OSN classes tuned to fungal-produced oxygenated monoterpenes were identified in both the A m and B m regions on the antennae ( Fig 5A ). One of these OSN classes responded most strongly to (+)-isopinocamphone, and this class was highly specific for oxygenated monoterpenes, especially ketones ( Fig 5C , left panel). Apart from (+)-isopinocamphone, relatively strong responses were also elicited by (+)-pinocamphone, (−)-isopinocamphone, (±)-pinocarvone, (±)-camphor, and (−)-pinocamphone ( Fig 5C , left panel). Dose–response tests showed that this OSN class was the most sensitive to (+)-isopinocamphone of all the compounds tested with responses evident at a dose of 100 pg. The responses to (+)-pinocamphone, (−)-isopinocamphone, (±)-pinocarvone, and (±)-camphor all appeared between 1 ng and 10 ng doses ( Fig 5D , left panel). Another OSN class with specific responses to fungal-derived compounds responded most strongly to (+)-trans-4-thujanol and weakly to (±)-3-octanol, (±)-1-octen-3-ol, (+)- and (−)-terpinen-4-ol, and (+)- and (−)-α-terpineol ( Fig 5C , middle panel). This OSN showed a 1,000-fold lower response threshold to (+)-trans-4-thujanol compared to the next best ligands, the C 8 alcohols ( Fig 5D , middle panel). Finally, an OSN class responding strongly to verbenone, α-isophorone and β-isophorone, followed by weaker responses to (−)- and (+)-trans-verbenol, pinocarvone, and (−)-cis-verbenol ( Fig 5C , right panel) was also found. Dose–response tests revealed that this neuron class responded the strongest to α-isophorone across most tested doses, followed by slightly weaker and similarly strong responses to both verbenone and β-isophorone ( Fig 5D , right panel).

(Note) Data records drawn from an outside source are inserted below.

-- ==== Sys2Proof/Machine/Tokens.lean ====
section
/-!
DEFINITION. The movement of tokens and beats (R48, R72, R249, R251, R278): hops, channels, emit ports, egress ports and
wings, cue marks and census tokens; the events of the actor tile (R129 to R136).
-/
namespace Sys2Proof.Machine

/-! ### Switches (R72) -/

/-- The neighbour of a PE in a direction (R72). -/
def neighbour (n : Nat) (d : Dir) : Option Nat :=
  match d with
  | .N => if 16 ≤ n then some (n - 16) else none
  | .S => if n + 16 < 128 then some (n + 16) else none
  | .W => if n % 16 = 0 then none else some (n - 1)
  | .E => if n % 16 = 15 then none else some (n + 1)

/-- The selector code of what enters a PE that a token reaches by this direction. -/
def enterCode : Dir → Nat
  | .N => 3
  | .E => 4
  | .S => 1
  | .W => 2

/-- The switch outputs and queues of a PE that select an input (R72). -/
def selectedBy (p : Page) (n code : Nat) : List Place :=
  let sel := p.switchSel n
  let dirs : List (Dir × Nat) := [(.N, 28), (.E, 24), (.S, 20), (.W, 16)]
  let qs : List (QueueName × Nat) := [(.L, 12), (.R, 8), (.P, 4), (.O, 0)]
  (dirs.filter (fun x => bitsOf sel x.2 4 == code)).map (fun x => Place.switch n x.1) ++
    (qs.filter (fun x => bitsOf sel x.2 4 == code)).map (fun x => Place.queue n x.1)

/-- The place that a route other than a channel names, seen from the boundary crossbar (R55, R70). -/
def routePlace : Route → Option Place
  | .pe c r q => some (.queue (Page.elemOf c r) q)
  | .egress p => some (.egress p.toNat)
  | .lane l => some (.laneIn l.toNat)
  | .node n p => some (.node n.toNat p.toNat)
  | _ => none

/-- The route that a place's head takes, when one is set for it. -/
def routeFrom (p : Page) : Place → Route
  | .out n second => (p.ecw n).route second
  | .ingress q => p.iroute q
  | .laneOut l => match p.lanes.find? (fun x => x.out && x.lane == l) with
    | some x => x.dest
    | none => .none
  | _ => .none

/-- Where the head of a place goes next (R55, R72). -/
def nextPlaces (p : Page) (src : Place) : List Place :=
  match src with
  | .switch n d => match neighbour n d with
    | some m => selectedBy p m (enterCode d)
    | none => []
  | .out n second => match (p.ecw n).route second with
    | .pe _ _ _ => selectedBy p n (if second then 6 else 5)
    | r => (routePlace r).toList
  | _ => (routePlace (routeFrom p src)).toList

namespace State

/-- The tag of an item entering an ingress port: an island without input lanes notes it in its arm queue, and
generators with AUTO start for it (R165, R274). False when the arm queue is full. -/
def noteTag (s : State) (k : PageKey) (tag : Tag) : Option State :=
  match s.page? k with
  | none => some s
  | some p =>
    let x := p.dyn.island
    let lanesIn := p.lanes.any (fun l => !l.out)
    let arms := p.hasIsland && !lanesIn && !x.armSeen.contains tag
    let start (t : State) (n : Nat) : State :=
      if (p.desc n).ndim ≠ 0 ∧ (p.desc n).auto then
        t.modDyn k (fun d => if (d.node n).gens.any (fun g => g.tag == tag) then d
          else d.modNode n (fun y => { y with gens := y.gens ++ [{ tag := tag, off := 0 }] }))
      else t
    if arms && 16 ≤ x.armq.length then none
    else
      let s1 := if arms then s.modDyn k (fun d =>
        { d with island := { d.island with armq := d.island.armq ++ [tag], armSeen := d.island.armSeen ++ [tag] } }) else s
      some ((List.range p.nmem).foldl start s1)

/-- The item may enter by an ingress port, its tag noted. -/
def noteItem (s : State) (k : PageKey) (i : Item) : Option State :=
  match i.tag? with
  | some t => if i.weightless then some s else s.noteTag k t
  | none => some s

/-- A cue that its party no longer waits for: another producer's cue of the round has been taken, or the round has
committed. It is consumed on arrival. -/
def staleCue (s : State) (k : PageKey) (q : Place) (i : Item) : Bool :=
  match i with
  | .tok t =>
    t.kind == .cue &&
      (t.pay != BitVec.ofNat 32 (s.ctx k.ctx).round ||
        (match q with
          | .queue n _ => ((s.dyn k).elem n).cut
          | .laneIn _ => (s.dyn k).island.cut
          | .node n q => ((s.dyn k).node n).cut && !((s.dyn k).node n).open_.contains q
          | _ => false))
  | _ => false

/-- The element whose unordered REDUCE folds what enters a place in the order of its arrival (R44, R155). -/
def unordReducer (p : Page) : Place → Option Nat
  | .queue n .L => if p.ecwOp n = 0x7C ∧ bitsOf (p.ecw n).x.toNat 2 1 = 1 then some n else none
  | _ => none

/-- By which input of a reducer's arbiter the head of a place, or what the unit in turn sends, arrives: a mesh direction, the
element's own output, an ingress port, a lane, an emit port or a node. -/
def sourceInput (s : State) : Option Place → Nat
  | some (.switch _ d) => enterCode d
  | some (.out _ second) => if second then 6 else 5
  | some (.ingress q) => 16 + q
  | some (.laneOut l) => 32 + l
  | _ => match s.cur with
    | some (.emitPort _ b j) => 64 + 16 * b + j
    | some (.part _ n) => 48 + n
    | _ => 63

/-- A data token enters an unordered reducer's queue: the Logbook records the input, and a replay lets in only the one whose turn it
recorded (R44). -/
def foldArrival (s : State) (k : PageKey) (src : Option Place) (q : Place) (i : Item) : Option State :=
  match i, (s.page? k).bind (fun p => unordReducer p q) with
  | .tok t, some n =>
    if t.kind ≠ .data then some s
    else
      let arb := s.regionByte k * 128 + n
      let input := s.sourceInput src
      if !(s.replayInput arb k.ctx).all (fun x => x == input) then none
      else some (s.decideBy arb k.ctx (s.roundOf k.ctx ((s.dyn k).elem n).cut) input).2
  | _, _ => some s

/-- The head of a place moves one hop when everything that takes it has room (R72, R249, R278). -/
def hop (s : State) (k : PageKey) (src : Place) : State :=
  match s.page? k with
  | none => s
  | some p =>
    match p.dyn.fifo src with
    | [] => s
    | i :: _ =>
      let all := nextPlaces p src
      let next := all.filter (fun q => !s.staleCue k q i)
      if !s.pageRuns k || all.isEmpty || !(next.all (fun q => p.dyn.takes q i)) then s
      else
        let go (t : State) : State := (next.foldl (fun (x : Option State) q => x.bind (fun y => y.foldArrival k (some src) q i)) (some t)).elim s
          (fun y => y.modDyn k (fun d => next.foldl (fun d q => d.enter q i) (d.leave src)))
        match src with
        | .ingress _ => match s.noteItem k i with
          | some t => go t
          | none => s
        | _ => go s

end State

namespace State

/-! ### Channels (R64, R129, R289) -/

/-- The listen port of the page on a page channel: block, header and table entry (R62, R64). -/
def listener? (s : State) (k : PageKey) (chan : Nat) : Option (Nat × Header × CbEntry) :=
  match s.page? k with
  | none => none
  | some p =>
    match p.headers.zipIdx.find? (fun h => h.1.chan ≤ chan && chan < h.1.chan + h.1.nlis) with
    | some (h, b) => (p.listenEntry? h (chan - h.chan)).map (fun c => (b, h, c))
    | none => none

/-- The listen ports of a block that its cut takes into account (R136, R445). -/
def fedPorts (p : Page) (h : Header) : List Nat := (List.range h.nlis).filter (fun j => p.fedChan (h.chan + j))

/-- A slot entering a listen CB when one is free (R129). -/
def fillSlot (s : State) (k : PageKey) (b : Nat) (c : CbEntry) (x : Slot) : Option State :=
  let n := 2 ^ c.slog
  if (s.cb k b c.handle).slots.length < n then some (s.modCb k b c.handle (fun y => y.put n x)) else none

/-- The slot of a token; a 64-byte slot takes its payload as word 0 (R129). DEDUCED (log 25), unsafe. -/
def slotOf (wide : Bool) (t : Token) : Slot :=
  { kind := t.kind, sc := t.sc, tag := t.tag, words := if wide then t.pay :: List.replicate 15 0 else [t.pay], dep := t.dep }

/-- The words of a 64-byte row. -/
def rowWords (r : BitVec 512) : List Word := (List.range 16).map (fun i => r.extractLsb' (32 * i) 32)

/-- A token at a page channel: it fills a slot, while a cue or a census token becomes a mark behind the slots already filled
and takes none (R81, R129, R136). None while it has to wait. -/
def arrive (s : State) (k : PageKey) (chan : Nat) (t : Token) : Option State :=
  match s.listener? k chan with
  | none => none
  | some (b, _, c) =>
    if t.kind = .cue then
      if t.pay ≠ BitVec.ofNat 32 (s.ctx k.ctx).round ∨ ((s.dyn k).actor b).cut then some s
      else some (s.modCb k b c.handle (fun y => { y with marks := y.marks ++ [(y.slots.length, t)] }))
    else if t.kind = .census then some (s.modCb k b c.handle (fun y => { y with marks := y.marks ++ [(y.slots.length, t)] }))
    else s.fillSlot k b c (slotOf c.wide t)

/-- A token towards a route from a unit of the boundary: into its place, or onto its channel (R55). None while it has to
wait; a route of kind 000 takes nothing. -/
def sendRoute (s : State) (k : PageKey) (r : Route) (t : Token) : Option State :=
  match r with
  | .none => some s
  | .chan c => s.arrive k c.toNat t
  | _ => match routePlace r with
    | some q =>
      if s.staleCue k q (.tok t) then some s
      else if (s.dyn k).takes q (.tok t) then (s.foldArrival k none q (.tok t)).map (fun x => x.modDyn k (fun d => d.enter q (.tok t)))
      else none
    | none => none

/-! ### Wings (R251, R259, R261, R279) -/

end State

/-- A token's 48 bits (R46). -/
def Token.bits (t : Token) : Nat :=
  kindCode t.kind * 2 ^ 45 + (if t.sc then 2 ^ 44 else 0) + t.tag.toNat * 2 ^ 32 + t.pay.toNat

/-- The place belongs to the element array: eviction moves its tokens to the page's internal wing (R49, R260). -/
def innerPlace : Place → Bool
  | .queue _ _ | .switch _ _ | .out _ _ => true
  | _ => false

/-- The key of a wing entry (R49): element and queue in the internal wing, bit 57 for a switch buffer, and zero in the
external wing of an edge. -/
def wingKey : Place → Nat
  | .queue n q => n % 128 + (match q with
    | .L => 0
    | .R => 1
    | .P => 2
    | .O => 3) * 2 ^ 7
  | .switch n _ | .out n _ => n % 128 + 2 ^ 9
  | _ => 0

/-- A wing entry (R49). -/
def wingEntry (p : Place) (t : Token) : DWord := BitVec.ofNat 64 (wingKey p * 2 ^ 48 + t.bits)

To test if I. typographus antennal olfactory sensilla contain OSNs that detect the biotransformation products of monoterpenes, we challenged 231 olfactory sensilla with a test panel comprising 92 ecologically relevant compounds diluted in paraffin oil (1 μg μl −1 ) using single cell recordings ( S1 Table ). Only 23 (approximately 10%) of the sensilla housed neurons that did not respond to any of the compounds from the odor panel, although their OSNs showed spontaneous firing. We obtained odor-evoked responses with strong excitation (>120 Hz) from 198 OSNs and weak excitation (<50 Hz) from 10 OSNs, allowing the grouping of these neurons into different classes based on their response profiles. From initial screening experiments at a 10-μg dose on filter paper (to determine the maximum receptive range of OSNs), we identified 20 classes of OSNs. Three OSN classes responded primarily to fungal-produced oxygenated monoterpenes. We also identified neurons belonging to previously described OSN classes tuned to pheromones, host tree volatiles, and nonhost odorants [ 41 ] that are not further considered here.

Analysis of the microbes present in each treatment revealed that galleries constructed by fungus-free beetles were indeed free from symbiotic ophiostomatoid fungi and yeasts but contained many saprophytes and (or) endophytes and bacteria ( S10 Table ). Microbes present in the galleries of untreated and G. penicillata-reinoculated beetles were similar to those found on beetles that were used to infest the bark ( S9 and S10 Tables).

Next, we quantified the amount of oxygenated monoterpenes present in the bark galleries constructed by untreated, fungus-free, and G. penicillata-reinoculated beetles separately using GC–MS analyses of gallery extracts. The concentration of (−)-camphor was significantly higher in the galleries of reinoculated beetles than in bark samples without beetles at all (F (3,23) = 15.6, p < 0.001, ANOVA), while the concentration of terpinen-4-ol was significantly higher in untreated beetles than in both fungus-free beetles or in bark samples without beetles (H (3) = 18.6, p < 0.001, Kruskal–Wallis) ( Fig 4B ). On the other hand, the concentrations of these two oxygenated monoterpenes were similar when comparing galleries of G. penicillata-reinoculated beetles to those of untreated beetles. For (+)-isopinocamphone, the concentration in galleries constructed by untreated beetles was significantly higher compared to bark samples without beetle galleries, but similar to that in galleries constructed by fungus-free and G. penicillata-reinoculated beetles (F (3,23) = 5.7, p = 0.005, ANOVA) ( Fig 4B ). On the other hand, the concentration of (−)-borneol in fungus-free galleries was significantly higher compared to that in bark samples without galleries and was similar to that in the galleries of G. penicillata-reinoculated and untreated beetles (F (3,23) = 5.3, p = 0.006, ANOVA) ( Fig 4B ). There were no significant differences in the concentrations of pinocamphone, α-terpineol, and (−)-verbenone among treatments.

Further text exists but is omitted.